The results of a French study published in the journal Neurobiology of Aging invite us to redefine the way Alzheimer’s disease is diagnosed today.
In France, approximately 225,000 people are diagnosed with Alzheimer’s disease each year. Amnesia, or memory loss, is one of the most obvious symptoms. “On the cognitive level, amnesia is in fact considered to be the most frequent and earliest symptom, and is systematically evaluated in patients for whom the pathology is suspected, underlines a press release from Inserm, this 4 Alzheimer’s disease is therefore frequently first diagnosed in elderly patients with memory impairment or quickly ruled out otherwise.”

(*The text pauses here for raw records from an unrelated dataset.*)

-- ==== Sys2Proof/Tests/Slice0.lean ====
section
/-! SUPPORT. Tests: ill-formed commands, one word of every command written out from the spec's encoding (R71, R72), one
or two steps of every command with the results of 95_test_vectors.md, and a witness for the hypotheses of every
obligation. -/

namespace Sys2Proof.Tests

open Sys2Proof.Machine

-- One theorem after another: each `decide +kernel` would otherwise hold a thread while it waits for those before it.
set_option Elab.async false

/-! ## A bench: two peers, a quiet scripted environment, the notification masked -/

/-- Right after reset with `p` on bus 0 and `q` on bus 1, an environment that does nothing for `n` moves, masked. -/
def bench (p q : Peer) (n : Nat) : State :=
  { State.reset with
    masked := true
    env := { peers := { rtc := p, disp := q }, now := .quiet, script := List.replicate n .quiet, tick := 0 } }

/-- The expected RTC of R192 holding `regs`. -/
def rtcWith (regs : Memory) : Peer := .rtc { wire := .idle, stage := .address, regs := regs, ptr := 0 }

/-- The registers of 95_test_vectors.md B5. -/
def vectorRtc : Peer := rtcWith [(0x00, 0x56), (0x01, 0x34), (0x02, 0x12), (0x04, 0x15), (0x05, 0x87), (0x06, 0x01),
  (0x0E, 0x04), (0x0F, 0x01), (0x11, 0x19), (0x12, 0x40)]

/-- The expected display of R215. -/
def vectorDisp : Peer :=
  .display { wire := .idle, atCommand := false, segments := [], ptr := 0, autoInc := false, control := 0 }

/-- No device on either bus (95_test_vectors.md P4). -/
def bare : State := bench .absent .absent 400

/-- `bare` inside an open transaction of MAIN on both buses, both lines of bus 0 and bus 1 released. -/
def opened : State :=
  { bare with
    phase := { rtc := .transfer, disp := .started }
    owner := { rtc := .main, disp := .main } }

/-- `bare` with HANDLER running. -/
def handling : State := { bare with handlerRunning := true }

/-- The state a command leaves, where it answers one. -/
def after (i : Instr) (s : State) : Option State :=
  match exec i s with
  | .next t => some t
  | .fault _ => none
  | .refused _ => none

/-- The last result returned (R79). -/
def lastResult (o : Option State) : Option Result := o.bind fun t => (t.returned.head?).map (·.2)

/-- The trace after a command. -/
def traceOf (o : Option State) : Option (List Event) := o.map State.trace

/-- Events and delays recorded. -/
def countsOf (o : Option State) : Option (Nat × Nat) := o.map fun t => (t.trace.length, delays t.trace)

/-- A step's reason for a refusal. -/
def refusalOf (s : State) : Option RefuseReason :=
  match step s with
  | .refused (.refuse e _) => some e
  | _ => none

/-- `s` whose host issues `w` next. -/
def issuing (s : State) (w : CmdWord) : State := { s with mainTodo := [.command w] }

/-! ## Ill-formed commands (R77): one for each check -/

theorem test_illFormed_bcdEncode : (Instr.bcdEncode 100).wellFormed = false := by decide
theorem test_illFormed_yearEncode :
    (Instr.yearEncode 1999).wellFormed = false ∧ (Instr.yearEncode 2200).wellFormed = false := by decide
theorem test_illFormed_rtcReadRegs : (Instr.rtcReadRegs 0 0).wellFormed = false := by decide
theorem test_illFormed_rtcWriteRegs_count : (Instr.rtcWriteRegs 0x0E 0 0 0 0 0).wellFormed = false ∧
    (Instr.rtcWriteRegs 0x0E 5 1 2 3 4).wellFormed = false := by decide
theorem test_illFormed_rtcWriteRegs_data : (Instr.rtcWriteRegs 0x0E 1 0 0xFF 0 0).wellFormed = false ∧
    (Instr.rtcWriteRegs 0x0E 2 0 0 1 0).wellFormed = false ∧
    (Instr.rtcWriteRegs 0x0E 3 0 0 0 1).wellFormed = false := by decide
theorem test_illFormed_rtcWriteTime : (Instr.rtcWriteTime 100 0 0).wellFormed = false ∧
    (Instr.rtcWriteTime 0 100 0).wellFormed = false ∧ (Instr.rtcWriteTime 0 0 100).wellFormed = false := by decide
theorem test_illFormed_rtcWriteDate : (Instr.rtcWriteDate 100 1 2023).wellFormed = false ∧
    (Instr.rtcWriteDate 1 100 2023).wellFormed = false ∧ (Instr.rtcWriteDate 1 1 1999).wellFormed = false ∧
    (Instr.rtcWriteDate 1 1 2200).wellFormed = false := by decide
theorem test_illFormed_segNumber : (Instr.segNumber 10000 false 0).wellFormed = false := by decide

Memory impairment is a weak predictor of Alzheimer’s
The experiment is unprecedented: researchers wondered whether the presence of amnesia assessed by cognitive tests at the time of diagnosis was predictive of the onset of Alzheimer’s disease. To conduct this study, Maxime Bertoux, a researcher at Inserm, Professor Florence Pasquier of the “Lille Neuroscience and Cognition” laboratory, relied on data from brain donations from 91 deceased patients who had suffered from various neurodegenerative diseases including Alzheimer’s disease, but also frontotemporal degeneration, Lewy body disease, Creutzfeldt-Jakob disease, or progressive cerebrovascular lesions.

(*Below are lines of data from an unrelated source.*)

-- ==== Sys2Proof/Machine/Dispatch.lean ====
section
/-! DEFINITION. The dispatch of a decoded command to its meaning, one arm per row of the opcode map
(30_encoding.md R60, R61). -/

namespace Sys2Proof.Machine

def exec (i : Instr) (s : State) : Host.Outcome State Fault Refusal :=
  match i with
  | .mul64 a b => Sys2Proof.Machine.execMul64 a b s
  | .shl a n => Sys2Proof.Machine.execShl a n s
  | .shr a n => Sys2Proof.Machine.execShr a n s
  | .not a => Sys2Proof.Machine.execNot a s
  | .and a b => Sys2Proof.Machine.execAnd a b s
  | .or a b => Sys2Proof.Machine.execOr a b s
  | .xor a b => Sys2Proof.Machine.execXor a b s
  | .cmp a b => Sys2Proof.Machine.execCmp a b s
  | .add a b => Sys2Proof.Machine.execAdd a b s
  | .addw a w => Sys2Proof.Machine.execAddw a w s
  | .mulw a w => Sys2Proof.Machine.execMulw a w s
  | .mul a b => Sys2Proof.Machine.execMul a b s
  | .zero => Sys2Proof.Machine.execZero s
  | .one => Sys2Proof.Machine.execOne s
  | .max => Sys2Proof.Machine.execMax s
  | .fromw w => Sys2Proof.Machine.execFromw w s
  | .fromp a => Sys2Proof.Machine.execFromp a s

end Sys2Proof.Machine
end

They carried out a post-mortem diagnosis and compared it to the evaluation of cognitive performance carried out at the time of diagnosis.
Conclusion : a third of Alzheimer’s patients had no memory problems at the time of diagnosis, and conversely, nearly half of patients without Alzheimer’s pathology had amnesia.

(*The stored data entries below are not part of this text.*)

-- ==== Sys2Proof/Laws/State.lean ====
section
/-! SUPPORT. One lemma per field per update of State, so that no later proof unfolds a record update. -/

namespace Sys2Proof.Machine

variable (s : State) (v : Value) (c : Command) (rest : List Input) (lt eq gt : Bool)

@[simp] theorem respond_valid : (respond v s).rsp.valid = true := rfl
@[simp] theorem respond_ill : (respond v s).rsp.ill = false := rfl
@[simp] theorem respond_gt : (respond v s).rsp.gt = false := rfl
@[simp] theorem respond_eq : (respond v s).rsp.eq = false := rfl
@[simp] theorem respond_lt : (respond v s).rsp.lt = false := rfl
@[simp] theorem respond_r : (respond v s).rsp.r = v := rfl
@[simp] theorem respond_inputs : (respond v s).inputs = s.inputs := rfl

@[simp] theorem respondOrder_valid : (respondOrder lt eq gt s).rsp.valid = true := rfl
@[simp] theorem respondOrder_ill : (respondOrder lt eq gt s).rsp.ill = false := rfl
@[simp] theorem respondOrder_gt : (respondOrder lt eq gt s).rsp.gt = gt := rfl
@[simp] theorem respondOrder_eq : (respondOrder lt eq gt s).rsp.eq = eq := rfl
@[simp] theorem respondOrder_lt : (respondOrder lt eq gt s).rsp.lt = lt := rfl
@[simp] theorem respondOrder_r : (respondOrder lt eq gt s).rsp.r = ⟨0#64, 0#64⟩ := rfl
@[simp] theorem respondOrder_inputs : (respondOrder lt eq gt s).inputs = s.inputs := rfl

@[simp] theorem reportIll_valid : (reportIll s).rsp.valid = true := rfl
@[simp] theorem reportIll_ill : (reportIll s).rsp.ill = true := rfl
@[simp] theorem reportIll_gt : (reportIll s).rsp.gt = false := rfl
@[simp] theorem reportIll_eq : (reportIll s).rsp.eq = false := rfl
@[simp] theorem reportIll_lt : (reportIll s).rsp.lt = false := rfl
@[simp] theorem reportIll_r : (reportIll s).rsp.r = ⟨0#64, 0#64⟩ := rfl
@[simp] theorem reportIll_inputs : (reportIll s).inputs = s.inputs := rfl

@[simp] theorem applyReset_rsp : (applyReset s).rsp = Rsp.reset := rfl
@[simp] theorem applyReset_inputs : (applyReset s).inputs = s.inputs := rfl
@[simp] theorem withInputs_rsp : (withInputs rest s).rsp = s.rsp := rfl
@[simp] theorem withInputs_inputs : (withInputs rest s).inputs = rest := rfl
@[simp] theorem present_rsp : (present c s).rsp = s.rsp := rfl
@[simp] theorem present_inputs : (present c s).inputs = .command c :: s.inputs := rfl
@[simp] theorem idle_eq : idle s = s := rfl
@[simp] theorem withInputs_present : withInputs s.inputs (present c s) = s := rfl

@[simp] theorem reset_rsp : State.reset.rsp = Rsp.reset := rfl
@[simp] theorem reset_inputs : State.reset.inputs = [] := rfl

end Sys2Proof.Machine
end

“Our results confirm that diagnosis based on amnesia as a systematic marker of Alzheimer’s disease has limited relevance.emphasizes Maxime Bertouxthey invite to rethink the way in which this disease is diagnosed in order to reduce diagnostic error and the misdirection of certain patients and to improve the clinical and societal recognition of other neurodegenerative diseases.”
A symptom suggestive of other pathologies
In short, not only would we miss cases of Alzheimer’s disease (those that do not manifest themselves by memory lapses), but in addition, we would identify (wrongly) as “Alzheimer” neurodegenerative pathologies others, requiring different treatment.
According to Inserm, memory problems are for example present in 50% of cases of fronto-temporal degeneration. The problem is that this disease evolves differently and requires different therapeutic management. “In these patients, specific management of Alzheimer’s disease can be deleterious.”
These results also have consequences in terms of research since many clinical trials aimed at testing treatments against Alzheimer’s disease recruit their participants precisely on the basis of amnesia. “Systematically associating memory loss with Alzheimer’s disease could bias inclusions in research protocols”, commented Maxime Bertoux.